Podwatch is a error monitoring tool and service used to track warnings and errors emitted by a Kubernetes cluster. This project is open source and was built by myself along with four other developers who assisted in the design and development of the project.

Watcher Service

As a team, our first goal was to design the system necessary to accomplish our goal. We realized that we would likely need a service running inside a cluster that could report information to the outside world - something we affectionately began to refer to as the "Watcher" service. This service would have easy access to the Kubernetes API, and more specifically the Events API, using Cluster Roles. Originally, we thought we might also be able to develop an alternative setting for the Watcher Service that would allow it to be run outside the cluster as well - however this idea was ultimately abandoned in favor of completing other aspects of the project.

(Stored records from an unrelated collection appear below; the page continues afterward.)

-- ==== Sys2Proof/Config.lean ====
section
/-! DEFINITION. What an implementation of the core fixes (spec/00_scope.md R7) and the one free value of the machine.

The parameters are plain data in one structure, so that a core built with any of them is a state of the model: `State.cfg`
holds it and no operation changes it (notes/assumptions/1.md). DESIGN CHOICE (log 1): the spec says the parameters are
"fixed when the core is built and are not state" (R35). -/

namespace Sys2Proof

/-- `SHIFT_SOURCE` (R7, R150, R152): which register 8XY6 and 8XYE shift. PRESUMED for `vy` (log 3). -/
inductive ShiftSource where
  | vx
  | vy
  deriving DecidableEq, Repr

/-- `JUMP_OFFSET` (R7, R123): which register BNNN adds. PRESUMED for `vx` (log 3). -/
inductive JumpOffset where
  | v0
  | vx
  deriving DecidableEq, Repr

/-- `LOADSTORE_I_ADVANCE` (R7, R175, R176): whether FX55 and FX65 move `I`. PRESUMED for `xPlus1` (log 3). -/
inductive LoadStoreAdvance where
  | unchanged
  | xPlus1
  deriving DecidableEq, Repr

/-- `I_WRAP` (R7, R172): the modulus of FX1E. -/
inductive IndexWrap where
  | mod65536
  | mod4096
  deriving DecidableEq, Repr

/-- `GLYPHS` (R7, R55): 16 glyphs of 5 bytes each, by digit and then by row. -/
abbrev Glyphs := Vector (Vector Byte 5) 16

/-- A set of pressed keys: bit `k` is key `k` (R33). -/
abbrev KeySet := BitVec 16

/-- One entry of the table of `KEY_SELECT` (R7, R213): when exactly `pressed` is down, FX0A reports `key`. -/
structure KeyChoice where
  pressed : KeySet
  key     : Nibble
  deriving DecidableEq, Repr

/-- The parameters of R7 that are fixed when the core is built. `KEY_SELECT` is "a function from a non-empty set of
pressed keys to one of its members": it is held as its exceptions to the default "lowest index", so every such function is
some value of `keyChoices` (log 6). -/
structure Config where
  shiftSource      : ShiftSource
  jumpOffset       : JumpOffset
  loadStoreAdvance : LoadStoreAdvance
  indexWrap        : IndexWrap
  glyphs           : Glyphs
  keyChoices       : List KeyChoice
  /-- the model's own: the number of the random source this core draws from, another one for every core of a host
  (spec/46_host_operations.md R238, log 5) -/
  randomSource     : Nat
  deriving DecidableEq, Repr

/-- The default of `GLYPHS`: the table of R55. PRESUMED (log 2): the spec marks the 80 bytes as general knowledge. -/
def Glyphs.default : Glyphs :=
  #v[#v[0xF0, 0x90, 0x90, 0x90, 0xF0], #v[0x20, 0x60, 0x20, 0x20, 0x70],
     #v[0xF0, 0x10, 0xF0, 0x80, 0xF0], #v[0xF0, 0x10, 0xF0, 0x10, 0xF0],
     #v[0x90, 0x90, 0xF0, 0x10, 0x10], #v[0xF0, 0x80, 0xF0, 0x10, 0xF0],
     #v[0xF0, 0x80, 0xF0, 0x90, 0xF0], #v[0xF0, 0x10, 0x20, 0x40, 0x40],
     #v[0xF0, 0x90, 0xF0, 0x90, 0xF0], #v[0xF0, 0x90, 0xF0, 0x10, 0xF0],
     #v[0xF0, 0x90, 0xF0, 0x90, 0x90], #v[0xE0, 0x90, 0xE0, 0x90, 0xE0],
     #v[0xF0, 0x80, 0x80, 0x80, 0xF0], #v[0xE0, 0x90, 0x90, 0x90, 0xE0],
     #v[0xF0, 0x80, 0xF0, 0x80, 0xF0], #v[0xF0, 0x80, 0xF0, 0x80, 0x80]]

/-- The defaults of R7, "the behaviour this spec specifies". -/
def Config.default : Config where
  shiftSource := .vx
  jumpOffset := .v0
  loadStoreAdvance := .unchanged
  indexWrap := .mod65536
  glyphs := Glyphs.default
  keyChoices := []
  randomSource := 0

/-- The random byte of the draw number `draw` from the random source number `source` (R7 `rand`, R154): a FREE VALUE,
constrained by nothing, so the bytes of two sources have nothing to do with each other (R238). DESIGN CHOICE (log 5): the
spec makes it an input of `Step`; here it is an opaque constant applied to `Config.randomSource` and `State.draws`. -/
opaque Config.freeByte : (source draw : Nat) → Byte

end Sys2Proof
end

Our original design mockup for the Wacther Service and its interaction with other components of the application.

The Watcher Service would have a simple job - receive information form the cluster Events API about the status of the cluster and its pods, and relay that information outwards as a webhook. We decided that we would allow the user to decide if the information would be sent to our own PodWatch Web Service, or relayed to their own custom server where they could process the information however they see fit.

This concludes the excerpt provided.